In Brooklyn, the situation was different compared to Manhattan. It saw the most new lease signings for the month of November in more than a decade, an increase of 21.3 percent over November 2020, and the 15th straight month that new leasing rose annually.
Still, deals are becoming more scarce: The amount of concessions fell to a record low and only a quarter of leases come with a concession, compared to over half in November 2020. Net effective median rent rose year over year for the first time in 17 months to $2,737, an increase of 4.5 percent from $2,619 in November 2020.
Similarly, in the northwest part of Queens that is tracked by this report, new lease signings rose to their highest level for the month of November in a decade (however these are small numbers—which makes the percentages increases more dramatic). There were 369 new leases last month, compared to 183 in November 2020.
Net effective rent in Queens last month was $2,504, an increase of 10 percent over November 2020.

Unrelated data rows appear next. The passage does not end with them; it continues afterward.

-- ==== Sys2Proof/Laws/KeptCommit.lean ====
section
/-! SUPPORT. What the definitions of Sys2Proof/Machine/Commit.lean keep. -/

set_option linter.unusedSimpArgs false

namespace Sys2Proof.Machine

variable {s0 : State}

theorem kept_noteNan {x0 : Session} {x1 : Nat} {x2 : Nat} {x3 : State} (h3 : Kept s0 x3) : Kept s0 (noteNan x0 x1 x2 x3) := by
  unfold noteNan
  repeat' first
    | with_reducible assumption | intro _ | (simp only [kept_mk]; with_reducible apply keptC_upd)
    | with_reducible apply kept_bump | with_reducible apply kept_noteSess | with_reducible apply kept_ite | split | dsimp only
    | with_reducible exact Kept.refl _

theorem kept_commitPos {x0 : Nat} {x1 : Tok} {x2 : State} (h2 : Kept s0 x2) : Kept s0 (commitPos x0 x1 x2) := by
  unfold commitPos
  repeat' first
    | with_reducible assumption | intro _ | (simp only [kept_mk]; with_reducible apply keptC_upd)
    | with_reducible apply kept_modSess | with_reducible apply kept_modStore | with_reducible apply kept_journal
    | with_reducible apply kept_ite | dsimp only | with_reducible exact Kept.refl _

theorem kept_commitGrammar {x0 : Session} {x1 : Tok} {x2 : State} (h2 : Kept s0 x2) : Kept s0 (commitGrammar x0 x1 x2).2 := by
  unfold commitGrammar
  repeat' first
    | with_reducible assumption | (simp only [kept_mk]; with_reducible apply keptC_upd) | with_reducible apply kept_setGstate
    | with_reducible apply kept_step | split | dsimp only | with_reducible exact Kept.refl _

theorem kept_commitCharge {x0 : Session} {x1 : Tok} {x2 : State} (h2 : Kept s0 x2) : Kept s0 (commitCharge x0 x1 x2) := by
  unfold commitCharge
  repeat' first
    | with_reducible assumption | intro _ | (simp only [kept_mk]; with_reducible apply keptC_upd)
    | with_reducible apply kept_post | with_reducible apply kept_modSess | with_reducible apply kept_ite | dsimp only
    | with_reducible exact Kept.refl _

theorem kept_commitTok {x0 : Nat} {x1 : Tok} {x2 : State} (h2 : Kept s0 x2) : Kept s0 (commitTok x0 x1 x2).2.2 := by
  unfold commitTok
  repeat' first
    | with_reducible assumption | intro _ | (simp only [kept_mk]; with_reducible apply keptC_upd)
    | with_reducible apply kept_bump | with_reducible apply kept_bumpFree | with_reducible apply kept_modSess
    | with_reducible apply kept_modStore | with_reducible apply kept_commitPos | with_reducible apply kept_commitCharge
    | with_reducible apply kept_commitGrammar | with_reducible apply kept_ite | with_reducible apply kept_ite_snd
    | with_reducible refine kept_of_snd (by assumption) ?_ | with_reducible apply keptE_ebind
    | with_reducible apply keptE_ebindP | with_reducible apply keptEP_ebind | with_reducible apply keptEP_ebindP | split
    | dsimp only | with_reducible exact Kept.refl _

theorem kept_commitToks {x0 : Nat} {x1 : List Tok} {x2 : Done} (h2 : Kept s0 x2.st) : Kept s0 (commitToks x0 x1 x2).st := by
  induction x1 generalizing x2 with
  | nil => exact h2
  | cons t ts ih =>
    have h : Kept s0 (commitTok x0 t x2.st).2.2 := kept_commitTok h2
    unfold commitToks
    dsimp only
    split
    · exact h
    · exact ih h

theorem kept_postDrafts {x0 : Session} {x1 : Nat} {x2 : Nat} {x3 : State} (h3 : Kept s0 x3) : Kept s0 (postDrafts x0 x1 x2 x3) := by
  unfold postDrafts
  repeat' first
    | with_reducible assumption | intro _ | with_reducible apply kept_bump | with_reducible apply kept_post
    | with_reducible apply kept_ite | dsimp only | with_reducible exact Kept.refl _

theorem kept_trimPages {x0 : Nat} {x1 : State} (h1 : Kept s0 x1) : Kept s0 (trimPages x0 x1) := by
  unfold trimPages
  repeat' first
    | with_reducible assumption | intro _ | (simp only [kept_mk]; with_reducible apply keptC_upd)
    | with_reducible apply kept_dropPte | with_reducible apply kept_modStore | with_reducible apply kept_ite
    | with_reducible apply kept_foldl | with_reducible apply kept_foldl_snd | with_reducible apply kept_foldl_fst | split
    | dsimp only | with_reducible exact Kept.refl _

theorem kept_measureStep {x0 : Session} {x1 : Bool} {x2 : Nat} {x3 : State} (h3 : Kept s0 x3) : Kept s0 (measureStep x0 x1 x2 x3) := by
  unfold measureStep
  repeat' first
    | with_reducible assumption | intro _ | (simp only [kept_mk]; with_reducible apply keptC_upd)
    | with_reducible apply kept_modSess | with_reducible apply kept_gaugeTtft | with_reducible apply kept_gaugeGap
    | with_reducible apply kept_ite | split | dsimp only | with_reducible exact Kept.refl _

theorem kept_chooseToks {x0 : Session} {x1 : Nat} {x2 : Nat} {x3 : RowIn} {x4 : State} (h4 : Kept s0 x4) : Kept s0 (chooseToks x0 x1 x2 x3 x4).2 := by
  unfold chooseToks
  repeat' first
    | with_reducible assumption | intro _
    | (simp only [kept_mk]; first | with_reducible apply keptC_upd | with_reducible apply keptC_clear | refine keptC_updHmk ?_ (by first | exact Nat.le_refl _ | exact Nat.le_add_right _ _ | omega) (by exact Nat.le_refl _) (by rfl))
    | with_reducible apply kept_bump | with_reducible apply kept_bumpFree | with_reducible apply kept_noteNan
    | with_reducible apply kept_formSets | with_reducible apply keptO_some | with_reducible apply keptO_none
    | with_reducible apply keptO_ite | with_reducible apply keptO_obindS | with_reducible apply keptO_obind
    | with_reducible apply keptO_map | with_reducible apply keptO_bind | with_reducible apply kept_foldl
    | with_reducible apply kept_foldl_snd | with_reducible apply kept_foldl_fst | with_reducible apply keptO_foldl
    | with_reducible apply keptP_foldl | with_reducible apply keptE_foldl | with_reducible apply keptEP_foldl
    | with_reducible apply kept_getD | with_reducible exact kept_of_hypO ‹_› | with_reducible exact kept_of_hypP ‹_›
    | with_reducible exact kept_of_hypE ‹_› | with_reducible exact kept_of_hypEP ‹_›
    | with_reducible refine kept_of_some (by assumption) ?_ | with_reducible refine kept_of_someP (by assumption) ?_
    | with_reducible refine kept_of_ok (by assumption) ?_ | with_reducible refine kept_of_okP (by assumption) ?_
    | with_reducible refine kept_of_error (by assumption) ?_ | with_reducible refine kept_of_snd (by assumption) ?_
    | with_reducible refine kept_of_fst (by assumption) ?_ | with_reducible refine kept_of_snd2 (by assumption) ?_
    | with_reducible refine kept_of_snd3 (by assumption) ?_ | split | dsimp only | with_reducible exact Kept.refl _

theorem kept_stepToks {x0 : Session} {x1 : Chosen} {x2 : State} (h2 : Kept s0 x2) : Kept s0 (stepToks x0 x1 x2).2 := by
  unfold stepToks
  repeat' first
    | with_reducible assumption | intro _ | (simp only [kept_mk]; with_reducible apply keptC_upd)
    | with_reducible apply kept_noteSess | with_reducible apply kept_bump | with_reducible apply kept_ite
    | with_reducible apply kept_ite_snd | split | dsimp only | with_reducible exact Kept.refl _

theorem kept_endStep {x0 : Nat} {x1 : Nat} {x2 : Nat} {x3 : Nat} {x4 : RowIn} {x5 : State} (h5 : Kept s0 x5) : Kept s0 (endStep x0 x1 x2 x3 x4 x5) := by
  unfold endStep
  repeat' first
    | with_reducible assumption | intro _ | (simp only [kept_mk]; with_reducible apply keptC_upd)
    | with_reducible apply kept_bump | with_reducible apply kept_twinFormed | with_reducible apply kept_postDrafts
    | with_reducible apply kept_modSess | with_reducible apply kept_modStore | with_reducible apply kept_formNext
    | with_reducible apply kept_stepToks | with_reducible apply kept_commitToks | with_reducible apply kept_updateCredit
    | with_reducible apply kept_chooseToks | with_reducible apply kept_measureStep | with_reducible apply kept_deliver
    | with_reducible apply kept_stopSession | with_reducible apply kept_trimPages | with_reducible apply kept_ite
    | with_reducible refine kept_of_snd (by assumption) ?_ | split | dsimp only | with_reducible exact Kept.refl _

theorem kept_itemDone {x0 : Nat} {x1 : Nat} {x2 : State} (h2 : Kept s0 x2) : Kept s0 (itemDone x0 x1 x2) := by
  unfold itemDone
  repeat' first
    | with_reducible assumption | intro _ | (simp only [kept_mk]; with_reducible apply keptC_upd)
    | with_reducible apply kept_bump | with_reducible apply kept_setModel | with_reducible apply kept_dropInv
    | with_reducible apply kept_modInv | with_reducible apply kept_ite | split | dsimp only | with_reducible exact Kept.refl _

theorem kept_invEmpty {x0 : Nat} {x1 : State} (h1 : Kept s0 x1) : Kept s0 (invEmpty x0 x1) := by
  unfold invEmpty
  repeat' first
    | with_reducible assumption | intro _ | (simp only [kept_mk]; with_reducible apply keptC_upd)
    | with_reducible apply kept_itemDone | with_reducible apply kept_ite | split | dsimp only | with_reducible exact Kept.refl _

theorem kept_commitRow {x0 : Nat} {x1 : List RowIn} {x2 : InvRow} {x3 : State} (h3 : Kept s0 x3) : Kept s0 (commitRow x0 x1 x2 x3) := by
  unfold commitRow
  repeat' first
    | with_reducible assumption | intro _ | (simp only [kept_mk]; with_reducible apply keptC_upd)
    | with_reducible apply kept_itemDone | with_reducible apply kept_endStep | with_reducible apply kept_ite
    | with_reducible apply kept_getD | split | dsimp only | with_reducible exact Kept.refl _

theorem kept_stepCommit {x0 : Nat} {x1 : List RowIn} {x2 : State} (h2 : Kept s0 x2) : Kept s0 (stepCommit x0 x1 x2) := by
  unfold stepCommit
  repeat' first
    | with_reducible assumption | intro _ | (simp only [kept_mk]; with_reducible apply keptC_upd)
    | with_reducible apply kept_invEmpty | with_reducible apply kept_commitRow | with_reducible apply kept_foldl
    | with_reducible apply kept_foldl_snd | split | dsimp only | with_reducible exact Kept.refl _

theorem kept_execStepCommit {x0 : Moment} {x1 : Nat} {x2 : List RowIn} {x3 : State} (h3 : Kept s0 x3) : KeptOut s0 (execStepCommit x0 x1 x2 x3) := by
  unfold execStepCommit
  repeat' first
    | with_reducible assumption | with_reducible apply keptOut_next | with_reducible apply kept_settleAll
    | with_reducible apply kept_stepCommit | with_reducible apply kept_State_at | dsimp only | with_reducible exact Kept.refl _

theorem kept_endRebuild {x0 : Nat} {x1 : InvRow} {x2 : State} (h2 : Kept s0 x2) : Kept s0 (endRebuild x0 x1 x2) := by
  unfold endRebuild
  repeat' first
    | with_reducible assumption | intro _ | (simp only [kept_mk]; with_reducible apply keptC_upd)
    | with_reducible apply kept_modSess | with_reducible apply kept_pagesAdvance | with_reducible apply kept_pageRecovered
    | with_reducible apply kept_ite | with_reducible apply kept_foldl | with_reducible apply kept_foldl_snd
    | with_reducible apply kept_foldl_fst | split | dsimp only | with_reducible exact Kept.refl _

theorem kept_endChunk {x0 : Nat} {x1 : InvRow} {x2 : InFlight} {x3 : RowIn} {x4 : State} (h4 : Kept s0 x4) : Kept s0 (endChunk x0 x1 x2 x3 x4) := by
  unfold endChunk
  repeat' first
    | with_reducible assumption | intro _ | (simp only [kept_mk]; with_reducible apply keptC_upd)
    | with_reducible apply kept_modSess | with_reducible apply kept_twinFormed | with_reducible apply kept_setState
    | with_reducible apply kept_stopSession | with_reducible apply kept_endStep | with_reducible apply kept_ite | split
    | dsimp only | with_reducible exact Kept.refl _

theorem kept_prefillChunkEnd {x0 : Nat} {x1 : RowIn} {x2 : State} (h2 : Kept s0 x2) : Kept s0 (prefillChunkEnd x0 x1 x2) := by
  unfold prefillChunkEnd
  repeat' first
    | with_reducible assumption | intro _ | (simp only [kept_mk]; with_reducible apply keptC_upd)
    | with_reducible apply kept_itemDone | with_reducible apply kept_endRebuild | with_reducible apply kept_endChunk
    | with_reducible apply kept_invEmpty | with_reducible apply kept_ite | split | dsimp only | with_reducible exact Kept.refl _

theorem kept_execPrefillChunkEnd {x0 : Moment} {x1 : Nat} {x2 : RowIn} {x3 : State} (h3 : Kept s0 x3) : KeptOut s0 (execPrefillChunkEnd x0 x1 x2 x3) := by
  unfold execPrefillChunkEnd
  repeat' first
    | with_reducible assumption | with_reducible apply keptOut_next | with_reducible apply kept_settleAll
    | with_reducible apply kept_prefillChunkEnd | with_reducible apply kept_State_at | dsimp only
    | with_reducible exact Kept.refl _

end Sys2Proof.Machine
end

“The market share of two-year leases comprised a large majority of signings, a complete inversion from the beginning of the year,” the report notes.
The largest rent increases occurred for Manhattan three-bedroom apartments, says Gary Malin, chief operating officer of The Corcoran Group.
“However, the extraordinary leasing activity we experienced this summer is largely a thing of the past. Lower inventory and higher rents have caused traffic to moderate,” he says.
Malin says despite continued uncertainty, "the NYC rental market is in many ways back to normal."
“That’s a testament to our city’s continued desirability, and evidence of a resiliency that is quite simply, remarkable,” he says.
MNS also unveiled its November rental market reports for Manhattan, Brooklyn, Queens, and the Bronx. The reports drill down to look at rents by apartment size and neighborhood—and compare doorman to non-doorman buildings in Manhattan. Findings include: The largest monthly decreases were for Soho and Chelsea doorman studios, and Battery Park doorman two bedrooms.